Copying exactly, give the lines in the material below from the one with "-- ==== Sys2Proof/Laws/State.lean" to the one with "(latch k s).errKind = s.errKind := rfl", ends included, and nothing besides.

## RECORDS FOR THIS TASK:
————————

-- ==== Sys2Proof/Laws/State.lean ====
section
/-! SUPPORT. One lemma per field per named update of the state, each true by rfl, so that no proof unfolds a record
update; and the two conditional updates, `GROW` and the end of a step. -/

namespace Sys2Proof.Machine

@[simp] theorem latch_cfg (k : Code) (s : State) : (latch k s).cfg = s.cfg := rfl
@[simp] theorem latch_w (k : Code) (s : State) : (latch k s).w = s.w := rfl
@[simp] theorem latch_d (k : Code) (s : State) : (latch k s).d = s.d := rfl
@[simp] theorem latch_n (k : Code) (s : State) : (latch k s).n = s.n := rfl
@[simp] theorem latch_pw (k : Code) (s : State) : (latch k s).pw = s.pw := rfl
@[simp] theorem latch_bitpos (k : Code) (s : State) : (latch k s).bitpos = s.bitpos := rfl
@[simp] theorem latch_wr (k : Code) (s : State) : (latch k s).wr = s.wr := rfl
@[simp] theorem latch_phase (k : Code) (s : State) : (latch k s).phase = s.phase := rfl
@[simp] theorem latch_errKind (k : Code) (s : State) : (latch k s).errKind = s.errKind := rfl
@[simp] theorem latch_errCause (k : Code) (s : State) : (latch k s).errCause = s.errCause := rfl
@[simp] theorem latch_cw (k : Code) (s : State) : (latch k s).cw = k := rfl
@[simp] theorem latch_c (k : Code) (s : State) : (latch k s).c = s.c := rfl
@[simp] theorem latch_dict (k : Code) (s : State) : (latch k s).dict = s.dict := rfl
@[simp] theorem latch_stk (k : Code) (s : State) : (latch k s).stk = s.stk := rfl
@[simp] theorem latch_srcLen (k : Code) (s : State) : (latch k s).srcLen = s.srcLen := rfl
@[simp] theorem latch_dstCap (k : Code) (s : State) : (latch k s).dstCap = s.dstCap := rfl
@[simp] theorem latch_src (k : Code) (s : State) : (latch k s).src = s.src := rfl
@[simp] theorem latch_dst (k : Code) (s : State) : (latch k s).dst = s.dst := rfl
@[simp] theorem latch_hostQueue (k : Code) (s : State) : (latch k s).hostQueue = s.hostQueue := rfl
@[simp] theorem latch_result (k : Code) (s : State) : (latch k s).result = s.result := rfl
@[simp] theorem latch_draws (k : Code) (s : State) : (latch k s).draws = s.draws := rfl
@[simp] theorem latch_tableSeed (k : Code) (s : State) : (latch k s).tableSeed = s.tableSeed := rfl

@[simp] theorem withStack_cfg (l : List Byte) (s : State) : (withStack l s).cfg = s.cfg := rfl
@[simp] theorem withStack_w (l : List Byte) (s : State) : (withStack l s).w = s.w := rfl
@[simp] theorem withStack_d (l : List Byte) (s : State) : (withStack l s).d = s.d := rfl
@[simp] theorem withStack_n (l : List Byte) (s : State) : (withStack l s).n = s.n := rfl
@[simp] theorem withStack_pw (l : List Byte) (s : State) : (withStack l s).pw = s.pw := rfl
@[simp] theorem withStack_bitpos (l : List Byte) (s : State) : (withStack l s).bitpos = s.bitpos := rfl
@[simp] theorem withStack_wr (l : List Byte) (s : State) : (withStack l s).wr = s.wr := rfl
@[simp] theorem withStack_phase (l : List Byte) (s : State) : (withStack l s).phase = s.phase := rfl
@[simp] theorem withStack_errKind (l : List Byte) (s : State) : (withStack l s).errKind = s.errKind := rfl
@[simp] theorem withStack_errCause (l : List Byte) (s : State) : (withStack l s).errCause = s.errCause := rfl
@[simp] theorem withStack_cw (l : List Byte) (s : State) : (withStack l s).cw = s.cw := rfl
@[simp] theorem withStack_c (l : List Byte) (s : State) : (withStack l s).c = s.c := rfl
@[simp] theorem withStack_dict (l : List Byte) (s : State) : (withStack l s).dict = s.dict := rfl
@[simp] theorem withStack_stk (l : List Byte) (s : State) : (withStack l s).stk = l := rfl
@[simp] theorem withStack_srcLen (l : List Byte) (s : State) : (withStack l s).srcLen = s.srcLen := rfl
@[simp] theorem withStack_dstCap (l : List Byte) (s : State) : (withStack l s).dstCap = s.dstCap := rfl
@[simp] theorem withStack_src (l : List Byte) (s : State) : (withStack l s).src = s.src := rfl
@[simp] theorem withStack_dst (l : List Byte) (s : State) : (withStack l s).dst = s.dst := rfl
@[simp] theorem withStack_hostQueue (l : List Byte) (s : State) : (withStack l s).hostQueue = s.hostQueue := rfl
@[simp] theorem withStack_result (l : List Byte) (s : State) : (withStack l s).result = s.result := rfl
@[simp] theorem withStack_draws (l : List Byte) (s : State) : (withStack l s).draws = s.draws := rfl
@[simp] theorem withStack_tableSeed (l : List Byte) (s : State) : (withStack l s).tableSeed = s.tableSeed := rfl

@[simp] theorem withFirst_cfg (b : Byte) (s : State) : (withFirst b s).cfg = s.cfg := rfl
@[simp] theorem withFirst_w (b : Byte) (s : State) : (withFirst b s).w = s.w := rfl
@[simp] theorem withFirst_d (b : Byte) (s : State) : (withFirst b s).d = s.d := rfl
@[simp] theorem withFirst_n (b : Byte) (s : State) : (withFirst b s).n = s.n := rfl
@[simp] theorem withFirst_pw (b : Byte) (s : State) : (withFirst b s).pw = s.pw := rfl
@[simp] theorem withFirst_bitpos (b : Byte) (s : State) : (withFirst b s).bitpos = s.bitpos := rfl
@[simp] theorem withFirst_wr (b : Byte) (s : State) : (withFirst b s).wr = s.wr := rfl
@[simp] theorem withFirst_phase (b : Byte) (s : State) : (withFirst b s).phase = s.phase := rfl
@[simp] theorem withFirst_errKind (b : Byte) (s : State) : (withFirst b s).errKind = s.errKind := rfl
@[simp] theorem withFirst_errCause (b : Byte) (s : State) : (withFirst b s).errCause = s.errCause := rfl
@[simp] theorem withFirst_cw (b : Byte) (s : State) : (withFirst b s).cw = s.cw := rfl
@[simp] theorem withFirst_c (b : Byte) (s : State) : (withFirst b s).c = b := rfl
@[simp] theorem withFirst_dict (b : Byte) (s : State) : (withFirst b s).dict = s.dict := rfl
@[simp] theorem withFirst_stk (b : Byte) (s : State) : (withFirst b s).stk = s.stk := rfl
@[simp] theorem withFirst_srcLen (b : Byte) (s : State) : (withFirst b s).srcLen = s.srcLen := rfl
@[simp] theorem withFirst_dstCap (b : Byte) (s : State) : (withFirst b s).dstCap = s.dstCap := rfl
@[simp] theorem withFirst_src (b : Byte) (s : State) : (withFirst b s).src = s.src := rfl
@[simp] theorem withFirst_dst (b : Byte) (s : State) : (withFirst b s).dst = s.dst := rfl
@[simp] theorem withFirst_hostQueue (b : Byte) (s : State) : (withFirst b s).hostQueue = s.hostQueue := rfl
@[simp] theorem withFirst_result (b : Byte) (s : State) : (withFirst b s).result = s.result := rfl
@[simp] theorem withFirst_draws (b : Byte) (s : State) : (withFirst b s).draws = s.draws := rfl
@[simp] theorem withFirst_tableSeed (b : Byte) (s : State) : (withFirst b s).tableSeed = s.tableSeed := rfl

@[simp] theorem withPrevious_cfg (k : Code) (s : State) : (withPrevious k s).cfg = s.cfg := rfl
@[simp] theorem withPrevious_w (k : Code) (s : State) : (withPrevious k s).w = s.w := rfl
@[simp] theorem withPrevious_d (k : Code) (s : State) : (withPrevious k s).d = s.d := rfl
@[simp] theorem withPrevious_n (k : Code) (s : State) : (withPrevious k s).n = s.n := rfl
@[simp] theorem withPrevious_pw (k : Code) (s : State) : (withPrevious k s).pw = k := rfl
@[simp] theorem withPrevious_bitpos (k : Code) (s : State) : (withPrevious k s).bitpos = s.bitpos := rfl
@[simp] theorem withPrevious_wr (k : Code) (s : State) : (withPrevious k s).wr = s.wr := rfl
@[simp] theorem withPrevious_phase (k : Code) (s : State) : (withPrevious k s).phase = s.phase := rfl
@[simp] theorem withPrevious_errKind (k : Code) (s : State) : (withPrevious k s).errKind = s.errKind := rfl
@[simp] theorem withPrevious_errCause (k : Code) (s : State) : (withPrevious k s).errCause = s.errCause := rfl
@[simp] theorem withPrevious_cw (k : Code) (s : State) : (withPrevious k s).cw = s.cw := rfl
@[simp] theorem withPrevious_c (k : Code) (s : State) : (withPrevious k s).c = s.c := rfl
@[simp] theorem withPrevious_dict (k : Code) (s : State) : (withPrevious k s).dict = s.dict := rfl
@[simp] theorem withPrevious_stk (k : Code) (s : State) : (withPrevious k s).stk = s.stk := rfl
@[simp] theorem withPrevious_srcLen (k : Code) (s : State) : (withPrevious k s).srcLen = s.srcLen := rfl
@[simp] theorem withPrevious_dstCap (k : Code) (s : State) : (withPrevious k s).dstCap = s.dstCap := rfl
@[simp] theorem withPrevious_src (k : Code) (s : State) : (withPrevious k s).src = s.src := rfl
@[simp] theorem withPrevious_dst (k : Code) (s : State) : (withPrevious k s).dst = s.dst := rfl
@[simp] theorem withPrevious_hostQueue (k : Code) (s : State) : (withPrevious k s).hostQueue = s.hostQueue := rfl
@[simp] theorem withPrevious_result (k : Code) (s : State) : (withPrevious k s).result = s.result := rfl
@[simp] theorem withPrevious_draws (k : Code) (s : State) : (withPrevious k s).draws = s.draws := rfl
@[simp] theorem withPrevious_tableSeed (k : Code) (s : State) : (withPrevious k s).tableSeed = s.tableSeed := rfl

————————

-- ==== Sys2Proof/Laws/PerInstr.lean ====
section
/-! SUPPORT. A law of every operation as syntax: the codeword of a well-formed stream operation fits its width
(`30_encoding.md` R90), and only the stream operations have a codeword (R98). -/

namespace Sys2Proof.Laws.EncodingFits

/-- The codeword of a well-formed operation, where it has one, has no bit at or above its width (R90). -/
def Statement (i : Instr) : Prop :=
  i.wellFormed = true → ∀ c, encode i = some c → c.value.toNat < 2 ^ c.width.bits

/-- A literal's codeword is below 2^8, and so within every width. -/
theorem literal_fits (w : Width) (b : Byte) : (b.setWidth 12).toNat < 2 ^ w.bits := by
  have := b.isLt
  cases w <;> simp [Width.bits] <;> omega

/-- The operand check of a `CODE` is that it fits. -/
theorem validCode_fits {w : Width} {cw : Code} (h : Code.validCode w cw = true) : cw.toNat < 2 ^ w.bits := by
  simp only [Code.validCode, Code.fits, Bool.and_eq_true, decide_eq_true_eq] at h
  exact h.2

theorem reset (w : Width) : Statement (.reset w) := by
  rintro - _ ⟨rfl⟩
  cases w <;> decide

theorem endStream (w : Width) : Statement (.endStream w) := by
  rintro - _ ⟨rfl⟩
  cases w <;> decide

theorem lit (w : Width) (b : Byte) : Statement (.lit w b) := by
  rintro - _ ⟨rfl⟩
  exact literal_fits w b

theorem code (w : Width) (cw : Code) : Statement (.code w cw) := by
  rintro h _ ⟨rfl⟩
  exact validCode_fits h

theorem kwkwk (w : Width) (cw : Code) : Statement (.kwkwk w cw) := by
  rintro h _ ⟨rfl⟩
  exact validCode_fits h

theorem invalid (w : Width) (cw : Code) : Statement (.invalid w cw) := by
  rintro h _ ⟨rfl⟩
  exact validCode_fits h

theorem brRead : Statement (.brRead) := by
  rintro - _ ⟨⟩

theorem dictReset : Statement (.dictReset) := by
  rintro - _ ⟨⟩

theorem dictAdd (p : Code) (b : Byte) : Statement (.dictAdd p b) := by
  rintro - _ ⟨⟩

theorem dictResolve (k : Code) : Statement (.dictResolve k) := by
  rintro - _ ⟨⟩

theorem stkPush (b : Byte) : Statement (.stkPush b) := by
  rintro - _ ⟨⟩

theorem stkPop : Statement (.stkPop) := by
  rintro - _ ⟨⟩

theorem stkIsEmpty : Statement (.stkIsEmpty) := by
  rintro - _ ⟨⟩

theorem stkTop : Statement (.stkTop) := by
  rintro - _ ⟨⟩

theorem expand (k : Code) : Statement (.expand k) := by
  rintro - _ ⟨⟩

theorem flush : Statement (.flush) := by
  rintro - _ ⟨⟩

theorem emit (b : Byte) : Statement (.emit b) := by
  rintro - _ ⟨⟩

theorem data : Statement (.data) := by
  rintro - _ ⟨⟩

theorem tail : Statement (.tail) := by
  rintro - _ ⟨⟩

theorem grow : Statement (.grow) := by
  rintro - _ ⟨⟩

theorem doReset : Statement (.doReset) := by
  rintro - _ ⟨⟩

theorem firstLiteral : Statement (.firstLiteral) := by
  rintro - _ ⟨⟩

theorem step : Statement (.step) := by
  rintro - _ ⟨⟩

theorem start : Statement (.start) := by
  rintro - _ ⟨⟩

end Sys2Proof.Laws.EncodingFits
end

————————

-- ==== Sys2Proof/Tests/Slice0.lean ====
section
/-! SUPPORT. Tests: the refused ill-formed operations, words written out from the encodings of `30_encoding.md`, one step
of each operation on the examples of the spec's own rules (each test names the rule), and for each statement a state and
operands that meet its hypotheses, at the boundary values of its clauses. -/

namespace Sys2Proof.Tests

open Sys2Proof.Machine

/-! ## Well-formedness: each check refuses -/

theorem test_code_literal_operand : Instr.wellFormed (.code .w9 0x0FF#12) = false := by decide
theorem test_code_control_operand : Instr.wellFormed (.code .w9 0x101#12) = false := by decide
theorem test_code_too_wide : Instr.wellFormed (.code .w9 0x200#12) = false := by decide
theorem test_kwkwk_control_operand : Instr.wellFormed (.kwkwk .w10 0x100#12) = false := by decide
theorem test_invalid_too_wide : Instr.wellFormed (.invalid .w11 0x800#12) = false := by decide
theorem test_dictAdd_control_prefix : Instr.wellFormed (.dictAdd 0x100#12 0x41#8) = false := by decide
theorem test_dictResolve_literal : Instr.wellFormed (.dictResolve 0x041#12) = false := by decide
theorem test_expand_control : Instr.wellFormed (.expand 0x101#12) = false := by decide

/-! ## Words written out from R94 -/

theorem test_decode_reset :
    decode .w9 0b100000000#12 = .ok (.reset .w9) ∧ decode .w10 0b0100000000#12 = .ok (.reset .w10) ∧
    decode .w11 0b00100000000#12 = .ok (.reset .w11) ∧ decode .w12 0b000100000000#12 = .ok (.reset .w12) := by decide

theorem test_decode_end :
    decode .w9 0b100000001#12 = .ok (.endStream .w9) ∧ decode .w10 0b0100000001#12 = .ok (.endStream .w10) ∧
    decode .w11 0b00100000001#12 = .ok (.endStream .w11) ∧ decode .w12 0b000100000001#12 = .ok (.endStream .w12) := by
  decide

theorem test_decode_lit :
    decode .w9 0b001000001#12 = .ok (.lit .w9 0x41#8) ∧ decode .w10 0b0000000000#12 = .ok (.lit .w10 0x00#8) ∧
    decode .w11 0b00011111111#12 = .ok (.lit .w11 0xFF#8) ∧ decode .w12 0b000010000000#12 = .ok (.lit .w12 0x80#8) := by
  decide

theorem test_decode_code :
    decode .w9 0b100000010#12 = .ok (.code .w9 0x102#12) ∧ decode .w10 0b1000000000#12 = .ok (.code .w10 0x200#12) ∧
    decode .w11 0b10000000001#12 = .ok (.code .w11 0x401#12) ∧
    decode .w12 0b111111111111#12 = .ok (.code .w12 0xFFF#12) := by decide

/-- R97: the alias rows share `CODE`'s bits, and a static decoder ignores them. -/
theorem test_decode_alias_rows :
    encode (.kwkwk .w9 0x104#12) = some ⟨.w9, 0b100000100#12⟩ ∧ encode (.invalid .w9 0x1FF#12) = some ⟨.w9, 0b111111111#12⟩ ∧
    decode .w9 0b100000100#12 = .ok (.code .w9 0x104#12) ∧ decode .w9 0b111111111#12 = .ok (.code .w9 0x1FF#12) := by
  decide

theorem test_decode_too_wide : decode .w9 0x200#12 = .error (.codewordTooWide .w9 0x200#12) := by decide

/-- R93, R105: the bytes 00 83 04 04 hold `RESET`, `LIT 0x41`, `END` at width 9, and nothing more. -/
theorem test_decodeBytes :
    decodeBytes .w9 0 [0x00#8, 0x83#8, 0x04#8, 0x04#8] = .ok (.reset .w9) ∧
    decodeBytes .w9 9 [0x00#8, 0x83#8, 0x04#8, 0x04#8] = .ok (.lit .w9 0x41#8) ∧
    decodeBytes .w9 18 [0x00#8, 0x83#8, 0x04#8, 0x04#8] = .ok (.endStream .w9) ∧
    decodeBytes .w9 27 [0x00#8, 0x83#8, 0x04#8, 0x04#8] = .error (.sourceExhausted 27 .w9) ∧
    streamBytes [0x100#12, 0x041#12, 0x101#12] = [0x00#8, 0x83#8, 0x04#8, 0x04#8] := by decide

————————

## RESULT FOR THIS TASK:
-- ==== Sys2Proof/Laws/State.lean ====
section
/-! SUPPORT. One lemma per field per named update of the state, each true by rfl, so that no proof unfolds a record
update; and the two conditional updates, `GROW` and the end of a step. -/

namespace Sys2Proof.Machine

@[simp] theorem latch_cfg (k : Code) (s : State) : (latch k s).cfg = s.cfg := rfl
@[simp] theorem latch_w (k : Code) (s : State) : (latch k s).w = s.w := rfl
@[simp] theorem latch_d (k : Code) (s : State) : (latch k s).d = s.d := rfl
@[simp] theorem latch_n (k : Code) (s : State) : (latch k s).n = s.n := rfl
@[simp] theorem latch_pw (k : Code) (s : State) : (latch k s).pw = s.pw := rfl
@[simp] theorem latch_bitpos (k : Code) (s : State) : (latch k s).bitpos = s.bitpos := rfl
@[simp] theorem latch_wr (k : Code) (s : State) : (latch k s).wr = s.wr := rfl
@[simp] theorem latch_phase (k : Code) (s : State) : (latch k s).phase = s.phase := rfl
@[simp] theorem latch_errKind (k : Code) (s : State) : (latch k s).errKind = s.errKind := rfl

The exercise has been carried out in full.